_Supplied records_:
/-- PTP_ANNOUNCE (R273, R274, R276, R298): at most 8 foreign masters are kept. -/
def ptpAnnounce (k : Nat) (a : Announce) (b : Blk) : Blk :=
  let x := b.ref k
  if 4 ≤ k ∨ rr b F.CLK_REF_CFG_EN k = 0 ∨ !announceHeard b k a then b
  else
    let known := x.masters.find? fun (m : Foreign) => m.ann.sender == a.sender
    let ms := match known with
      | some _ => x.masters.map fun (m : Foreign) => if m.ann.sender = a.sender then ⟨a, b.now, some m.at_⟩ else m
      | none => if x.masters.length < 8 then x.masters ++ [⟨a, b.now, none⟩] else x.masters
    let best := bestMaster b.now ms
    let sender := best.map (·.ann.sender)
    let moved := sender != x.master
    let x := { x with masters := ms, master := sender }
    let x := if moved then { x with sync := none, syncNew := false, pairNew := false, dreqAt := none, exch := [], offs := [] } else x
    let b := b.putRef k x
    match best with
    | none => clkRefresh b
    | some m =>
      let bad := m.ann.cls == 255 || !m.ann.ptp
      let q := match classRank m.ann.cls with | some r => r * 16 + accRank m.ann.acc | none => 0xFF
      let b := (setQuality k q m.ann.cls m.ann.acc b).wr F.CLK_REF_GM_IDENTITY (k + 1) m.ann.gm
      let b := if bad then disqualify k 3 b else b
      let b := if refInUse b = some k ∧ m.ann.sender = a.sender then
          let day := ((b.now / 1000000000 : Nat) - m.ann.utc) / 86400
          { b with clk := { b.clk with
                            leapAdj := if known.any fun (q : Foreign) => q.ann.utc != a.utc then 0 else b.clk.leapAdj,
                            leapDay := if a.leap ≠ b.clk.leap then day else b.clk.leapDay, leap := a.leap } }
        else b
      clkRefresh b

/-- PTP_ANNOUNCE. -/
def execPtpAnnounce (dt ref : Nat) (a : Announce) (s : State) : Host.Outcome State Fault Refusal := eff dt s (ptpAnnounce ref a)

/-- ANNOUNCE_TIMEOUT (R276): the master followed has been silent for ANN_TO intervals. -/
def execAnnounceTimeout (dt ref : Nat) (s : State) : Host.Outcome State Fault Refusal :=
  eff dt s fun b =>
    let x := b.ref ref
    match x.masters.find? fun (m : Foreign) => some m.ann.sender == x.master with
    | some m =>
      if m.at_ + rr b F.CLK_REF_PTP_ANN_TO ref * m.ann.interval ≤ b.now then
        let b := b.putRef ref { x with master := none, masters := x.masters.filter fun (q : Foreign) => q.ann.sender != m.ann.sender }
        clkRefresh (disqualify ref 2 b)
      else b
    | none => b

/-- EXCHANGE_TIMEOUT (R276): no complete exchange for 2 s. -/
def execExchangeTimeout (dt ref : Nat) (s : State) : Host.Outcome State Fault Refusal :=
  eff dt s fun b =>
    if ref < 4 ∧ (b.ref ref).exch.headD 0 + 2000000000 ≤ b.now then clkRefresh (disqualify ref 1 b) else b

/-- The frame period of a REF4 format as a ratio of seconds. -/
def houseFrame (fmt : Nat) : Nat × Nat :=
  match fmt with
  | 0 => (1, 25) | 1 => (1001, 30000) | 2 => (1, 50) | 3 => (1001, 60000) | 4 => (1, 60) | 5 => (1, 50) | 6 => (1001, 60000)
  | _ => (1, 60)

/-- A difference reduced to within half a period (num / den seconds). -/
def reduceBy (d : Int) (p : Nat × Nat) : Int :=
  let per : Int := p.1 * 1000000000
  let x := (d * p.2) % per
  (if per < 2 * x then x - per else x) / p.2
==
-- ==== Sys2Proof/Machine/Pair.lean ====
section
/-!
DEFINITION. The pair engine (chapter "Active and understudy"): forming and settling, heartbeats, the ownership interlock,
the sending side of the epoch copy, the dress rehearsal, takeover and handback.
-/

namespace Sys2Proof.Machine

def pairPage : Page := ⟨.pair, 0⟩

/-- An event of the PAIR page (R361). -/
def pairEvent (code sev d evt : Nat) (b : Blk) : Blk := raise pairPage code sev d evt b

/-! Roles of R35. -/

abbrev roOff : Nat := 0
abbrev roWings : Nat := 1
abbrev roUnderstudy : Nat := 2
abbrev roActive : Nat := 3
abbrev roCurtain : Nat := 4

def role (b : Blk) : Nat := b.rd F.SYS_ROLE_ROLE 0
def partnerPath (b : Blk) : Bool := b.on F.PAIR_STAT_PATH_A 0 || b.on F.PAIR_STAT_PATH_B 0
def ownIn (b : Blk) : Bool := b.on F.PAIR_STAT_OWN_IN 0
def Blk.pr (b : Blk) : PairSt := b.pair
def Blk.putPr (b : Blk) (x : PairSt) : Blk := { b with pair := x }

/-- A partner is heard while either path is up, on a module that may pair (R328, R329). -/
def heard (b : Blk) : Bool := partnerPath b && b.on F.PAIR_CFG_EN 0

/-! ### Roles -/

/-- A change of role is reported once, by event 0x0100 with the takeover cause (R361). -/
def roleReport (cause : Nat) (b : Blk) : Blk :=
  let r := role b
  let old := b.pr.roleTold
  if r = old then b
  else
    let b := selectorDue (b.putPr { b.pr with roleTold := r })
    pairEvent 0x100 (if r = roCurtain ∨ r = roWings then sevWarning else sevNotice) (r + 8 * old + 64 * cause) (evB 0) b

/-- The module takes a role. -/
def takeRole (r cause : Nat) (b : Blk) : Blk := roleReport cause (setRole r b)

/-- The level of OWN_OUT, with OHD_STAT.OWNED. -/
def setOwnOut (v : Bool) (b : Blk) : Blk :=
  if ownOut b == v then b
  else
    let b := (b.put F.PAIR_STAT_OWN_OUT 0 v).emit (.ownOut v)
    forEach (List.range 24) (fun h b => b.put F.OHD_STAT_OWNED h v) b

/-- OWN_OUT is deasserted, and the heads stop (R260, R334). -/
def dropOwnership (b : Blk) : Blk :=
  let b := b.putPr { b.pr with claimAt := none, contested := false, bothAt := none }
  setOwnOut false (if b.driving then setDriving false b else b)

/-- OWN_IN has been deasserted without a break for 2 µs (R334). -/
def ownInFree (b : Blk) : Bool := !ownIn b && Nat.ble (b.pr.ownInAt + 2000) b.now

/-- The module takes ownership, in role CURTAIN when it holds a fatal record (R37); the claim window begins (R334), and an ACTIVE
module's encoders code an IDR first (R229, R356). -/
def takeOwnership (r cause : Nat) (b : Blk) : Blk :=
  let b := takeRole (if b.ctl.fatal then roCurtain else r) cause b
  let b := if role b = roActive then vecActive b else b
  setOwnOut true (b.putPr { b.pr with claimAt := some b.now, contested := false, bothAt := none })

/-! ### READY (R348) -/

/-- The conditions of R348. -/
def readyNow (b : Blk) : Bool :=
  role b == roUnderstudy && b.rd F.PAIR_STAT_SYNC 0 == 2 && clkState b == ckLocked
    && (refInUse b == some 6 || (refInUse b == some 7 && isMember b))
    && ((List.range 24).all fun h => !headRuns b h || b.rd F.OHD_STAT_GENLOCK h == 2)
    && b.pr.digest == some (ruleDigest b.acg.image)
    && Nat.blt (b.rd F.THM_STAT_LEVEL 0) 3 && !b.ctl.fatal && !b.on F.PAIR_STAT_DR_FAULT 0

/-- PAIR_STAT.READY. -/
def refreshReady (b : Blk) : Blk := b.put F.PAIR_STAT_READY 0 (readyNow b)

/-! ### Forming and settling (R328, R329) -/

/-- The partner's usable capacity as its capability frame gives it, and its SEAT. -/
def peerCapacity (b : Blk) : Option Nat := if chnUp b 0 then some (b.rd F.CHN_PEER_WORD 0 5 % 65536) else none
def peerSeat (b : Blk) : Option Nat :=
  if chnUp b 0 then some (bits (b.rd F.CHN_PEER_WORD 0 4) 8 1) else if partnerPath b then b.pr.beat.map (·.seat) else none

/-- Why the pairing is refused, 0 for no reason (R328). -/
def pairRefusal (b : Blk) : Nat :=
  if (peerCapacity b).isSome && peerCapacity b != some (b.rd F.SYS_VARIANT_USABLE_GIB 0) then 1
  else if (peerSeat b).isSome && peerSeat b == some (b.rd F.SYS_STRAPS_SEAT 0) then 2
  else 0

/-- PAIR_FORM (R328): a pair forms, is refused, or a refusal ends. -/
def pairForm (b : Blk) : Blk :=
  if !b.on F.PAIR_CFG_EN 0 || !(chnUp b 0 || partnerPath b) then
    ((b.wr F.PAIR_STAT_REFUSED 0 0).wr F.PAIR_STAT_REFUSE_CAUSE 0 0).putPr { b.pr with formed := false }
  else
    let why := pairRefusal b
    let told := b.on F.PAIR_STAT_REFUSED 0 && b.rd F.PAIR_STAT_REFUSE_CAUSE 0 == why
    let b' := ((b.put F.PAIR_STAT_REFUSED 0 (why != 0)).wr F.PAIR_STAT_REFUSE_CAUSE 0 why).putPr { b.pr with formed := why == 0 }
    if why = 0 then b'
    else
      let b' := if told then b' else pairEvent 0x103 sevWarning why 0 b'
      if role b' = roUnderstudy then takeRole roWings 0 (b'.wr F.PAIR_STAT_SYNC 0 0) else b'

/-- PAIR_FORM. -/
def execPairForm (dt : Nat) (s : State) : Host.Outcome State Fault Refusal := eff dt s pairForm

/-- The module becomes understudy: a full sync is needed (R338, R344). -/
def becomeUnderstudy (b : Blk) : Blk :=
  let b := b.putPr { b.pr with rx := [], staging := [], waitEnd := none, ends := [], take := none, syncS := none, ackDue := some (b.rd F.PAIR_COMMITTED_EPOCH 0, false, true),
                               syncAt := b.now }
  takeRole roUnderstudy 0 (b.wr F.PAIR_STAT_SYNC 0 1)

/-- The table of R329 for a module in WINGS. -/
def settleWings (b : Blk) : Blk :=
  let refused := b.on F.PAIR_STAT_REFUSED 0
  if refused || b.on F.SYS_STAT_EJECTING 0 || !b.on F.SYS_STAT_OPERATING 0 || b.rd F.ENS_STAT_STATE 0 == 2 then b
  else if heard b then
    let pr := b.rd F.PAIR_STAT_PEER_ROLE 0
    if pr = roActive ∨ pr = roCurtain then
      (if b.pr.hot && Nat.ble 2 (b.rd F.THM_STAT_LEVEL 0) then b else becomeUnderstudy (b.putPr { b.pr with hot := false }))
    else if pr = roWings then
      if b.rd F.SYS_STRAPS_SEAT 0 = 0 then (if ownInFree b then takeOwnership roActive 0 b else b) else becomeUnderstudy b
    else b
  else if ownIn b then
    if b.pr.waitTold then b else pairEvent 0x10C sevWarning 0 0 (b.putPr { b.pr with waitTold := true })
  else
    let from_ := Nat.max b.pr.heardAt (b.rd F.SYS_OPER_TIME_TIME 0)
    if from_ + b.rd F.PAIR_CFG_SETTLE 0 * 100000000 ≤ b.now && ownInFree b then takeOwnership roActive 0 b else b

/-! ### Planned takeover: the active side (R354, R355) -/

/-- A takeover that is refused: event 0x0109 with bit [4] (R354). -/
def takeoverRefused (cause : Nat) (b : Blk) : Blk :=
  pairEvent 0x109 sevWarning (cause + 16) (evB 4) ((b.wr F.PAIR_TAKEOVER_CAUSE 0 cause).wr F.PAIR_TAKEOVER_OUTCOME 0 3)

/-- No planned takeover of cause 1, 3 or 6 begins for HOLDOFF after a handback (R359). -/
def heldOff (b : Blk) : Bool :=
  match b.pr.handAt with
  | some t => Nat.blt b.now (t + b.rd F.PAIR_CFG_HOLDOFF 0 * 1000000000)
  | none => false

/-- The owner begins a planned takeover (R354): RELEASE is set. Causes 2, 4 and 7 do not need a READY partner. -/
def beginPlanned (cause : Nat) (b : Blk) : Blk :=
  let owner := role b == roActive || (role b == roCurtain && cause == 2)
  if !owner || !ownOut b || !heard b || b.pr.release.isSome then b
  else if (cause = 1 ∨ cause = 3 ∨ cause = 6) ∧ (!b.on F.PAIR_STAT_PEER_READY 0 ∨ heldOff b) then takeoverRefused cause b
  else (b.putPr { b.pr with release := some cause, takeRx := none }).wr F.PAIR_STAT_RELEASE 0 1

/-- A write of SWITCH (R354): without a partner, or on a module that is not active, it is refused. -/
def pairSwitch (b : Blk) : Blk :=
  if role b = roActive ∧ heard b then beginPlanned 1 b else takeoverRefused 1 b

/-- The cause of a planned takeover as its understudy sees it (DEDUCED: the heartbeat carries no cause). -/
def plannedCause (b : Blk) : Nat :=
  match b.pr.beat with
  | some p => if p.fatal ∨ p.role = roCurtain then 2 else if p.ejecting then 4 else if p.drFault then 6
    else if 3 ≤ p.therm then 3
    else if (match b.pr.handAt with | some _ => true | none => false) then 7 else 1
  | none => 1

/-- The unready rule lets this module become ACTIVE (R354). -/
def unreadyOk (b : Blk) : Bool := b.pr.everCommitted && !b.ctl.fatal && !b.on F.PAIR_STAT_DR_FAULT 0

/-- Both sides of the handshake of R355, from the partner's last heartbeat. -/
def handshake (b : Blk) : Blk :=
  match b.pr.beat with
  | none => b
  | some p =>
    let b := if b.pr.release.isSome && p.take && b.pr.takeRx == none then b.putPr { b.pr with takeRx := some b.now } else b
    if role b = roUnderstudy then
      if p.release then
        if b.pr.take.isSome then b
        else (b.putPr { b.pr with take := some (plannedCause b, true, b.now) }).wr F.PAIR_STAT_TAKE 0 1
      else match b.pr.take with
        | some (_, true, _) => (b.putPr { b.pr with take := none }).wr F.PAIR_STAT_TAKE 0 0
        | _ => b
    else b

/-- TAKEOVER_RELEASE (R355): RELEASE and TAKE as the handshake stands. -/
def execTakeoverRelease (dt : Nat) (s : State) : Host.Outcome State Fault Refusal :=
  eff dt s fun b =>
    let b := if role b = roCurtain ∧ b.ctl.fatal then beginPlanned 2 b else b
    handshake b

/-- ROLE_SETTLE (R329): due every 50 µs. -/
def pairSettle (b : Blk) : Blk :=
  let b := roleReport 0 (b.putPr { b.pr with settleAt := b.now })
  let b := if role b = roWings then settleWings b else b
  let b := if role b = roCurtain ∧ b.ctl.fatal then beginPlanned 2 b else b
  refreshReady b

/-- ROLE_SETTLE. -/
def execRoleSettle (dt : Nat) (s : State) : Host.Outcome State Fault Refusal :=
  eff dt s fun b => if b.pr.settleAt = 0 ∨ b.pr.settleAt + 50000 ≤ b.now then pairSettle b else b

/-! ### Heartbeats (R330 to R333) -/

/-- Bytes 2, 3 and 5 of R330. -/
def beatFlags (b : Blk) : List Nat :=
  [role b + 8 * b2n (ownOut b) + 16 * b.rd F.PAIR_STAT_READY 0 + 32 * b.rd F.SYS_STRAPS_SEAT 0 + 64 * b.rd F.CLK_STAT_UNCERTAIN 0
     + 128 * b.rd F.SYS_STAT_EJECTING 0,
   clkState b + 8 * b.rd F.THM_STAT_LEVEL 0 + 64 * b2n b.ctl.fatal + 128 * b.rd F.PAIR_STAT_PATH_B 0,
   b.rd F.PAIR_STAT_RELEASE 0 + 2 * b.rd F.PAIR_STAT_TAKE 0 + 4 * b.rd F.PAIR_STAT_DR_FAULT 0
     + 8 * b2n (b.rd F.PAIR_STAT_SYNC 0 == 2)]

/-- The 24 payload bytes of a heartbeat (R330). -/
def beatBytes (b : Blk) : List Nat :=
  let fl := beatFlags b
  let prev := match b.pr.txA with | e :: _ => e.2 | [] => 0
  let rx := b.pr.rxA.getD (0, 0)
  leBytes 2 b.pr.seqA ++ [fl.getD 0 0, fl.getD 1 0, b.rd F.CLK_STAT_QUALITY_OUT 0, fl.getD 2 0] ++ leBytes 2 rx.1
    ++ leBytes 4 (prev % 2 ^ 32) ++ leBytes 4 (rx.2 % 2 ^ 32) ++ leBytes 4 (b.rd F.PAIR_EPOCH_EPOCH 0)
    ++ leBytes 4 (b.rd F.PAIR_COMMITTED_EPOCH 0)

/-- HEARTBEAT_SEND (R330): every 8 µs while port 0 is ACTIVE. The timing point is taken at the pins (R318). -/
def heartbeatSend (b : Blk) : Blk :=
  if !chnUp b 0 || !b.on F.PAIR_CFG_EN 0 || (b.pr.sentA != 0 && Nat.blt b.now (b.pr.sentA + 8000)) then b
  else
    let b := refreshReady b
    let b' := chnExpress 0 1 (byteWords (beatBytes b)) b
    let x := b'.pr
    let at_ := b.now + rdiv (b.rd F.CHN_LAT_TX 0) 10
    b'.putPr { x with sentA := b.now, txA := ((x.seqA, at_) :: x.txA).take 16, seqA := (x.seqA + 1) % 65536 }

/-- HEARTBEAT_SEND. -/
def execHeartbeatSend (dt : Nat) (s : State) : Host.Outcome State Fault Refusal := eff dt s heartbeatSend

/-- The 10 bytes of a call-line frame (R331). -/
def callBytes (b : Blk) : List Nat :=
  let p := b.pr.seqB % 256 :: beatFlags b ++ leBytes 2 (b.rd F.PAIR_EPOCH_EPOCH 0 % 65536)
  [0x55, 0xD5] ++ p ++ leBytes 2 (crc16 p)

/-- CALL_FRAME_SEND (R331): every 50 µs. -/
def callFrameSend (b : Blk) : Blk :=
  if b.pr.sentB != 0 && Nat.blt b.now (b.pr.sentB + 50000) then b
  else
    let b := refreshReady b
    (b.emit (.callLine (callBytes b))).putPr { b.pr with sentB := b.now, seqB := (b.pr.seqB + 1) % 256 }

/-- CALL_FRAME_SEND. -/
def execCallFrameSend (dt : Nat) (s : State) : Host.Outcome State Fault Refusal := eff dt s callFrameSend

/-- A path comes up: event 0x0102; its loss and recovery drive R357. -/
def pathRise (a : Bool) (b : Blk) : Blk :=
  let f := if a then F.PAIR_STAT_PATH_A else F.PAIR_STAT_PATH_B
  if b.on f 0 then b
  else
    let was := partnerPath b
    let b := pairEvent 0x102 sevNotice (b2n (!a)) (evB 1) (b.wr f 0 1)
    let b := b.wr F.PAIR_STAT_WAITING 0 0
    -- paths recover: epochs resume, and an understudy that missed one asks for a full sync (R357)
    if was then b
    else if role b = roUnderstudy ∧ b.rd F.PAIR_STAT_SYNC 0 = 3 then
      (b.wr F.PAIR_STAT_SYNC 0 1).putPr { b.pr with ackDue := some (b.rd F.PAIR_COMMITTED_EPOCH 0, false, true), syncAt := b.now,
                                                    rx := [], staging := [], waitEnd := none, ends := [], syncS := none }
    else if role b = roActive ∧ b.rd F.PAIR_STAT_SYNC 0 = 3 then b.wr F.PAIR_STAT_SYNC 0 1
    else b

_What to do_: From the material above, set down exactly the lines between the line holding "let b := if role b = roWings" and the line holding "leBytes 2 b.pr.seqA", inclusive. Include nothing else.

_Answer box_:
  let b := if role b = roWings then settleWings b else b
  let b := if role b = roCurtain ∧ b.ctl.fatal then beginPlanned 2 b else b
  refreshReady b

/-- ROLE_SETTLE. -/
def execRoleSettle (dt : Nat) (s : State) : Host.Outcome State Fault Refusal :=
  eff dt s fun b => if b.pr.settleAt = 0 ∨ b.pr.settleAt + 50000 ≤ b.now then pairSettle b else b

/-! ### Heartbeats (R330 to R333) -/

/-- Bytes 2, 3 and 5 of R330. -/
def beatFlags (b : Blk) : List Nat :=
  [role b + 8 * b2n (ownOut b) + 16 * b.rd F.PAIR_STAT_READY 0 + 32 * b.rd F.SYS_STRAPS_SEAT 0 + 64 * b.rd F.CLK_STAT_UNCERTAIN 0
     + 128 * b.rd F.SYS_STAT_EJECTING 0,
   clkState b + 8 * b.rd F.THM_STAT_LEVEL 0 + 64 * b2n b.ctl.fatal + 128 * b.rd F.PAIR_STAT_PATH_B 0,
   b.rd F.PAIR_STAT_RELEASE 0 + 2 * b.rd F.PAIR_STAT_TAKE 0 + 4 * b.rd F.PAIR_STAT_DR_FAULT 0
     + 8 * b2n (b.rd F.PAIR_STAT_SYNC 0 == 2)]

/-- The 24 payload bytes of a heartbeat (R330). -/
def beatBytes (b : Blk) : List Nat :=
  let fl := beatFlags b
  let prev := match b.pr.txA with | e :: _ => e.2 | [] => 0
  let rx := b.pr.rxA.getD (0, 0)
  leBytes 2 b.pr.seqA ++ [fl.getD 0 0, fl.getD 1 0, b.rd F.CLK_STAT_QUALITY_OUT 0, fl.getD 2 0] ++ leBytes 2 rx.1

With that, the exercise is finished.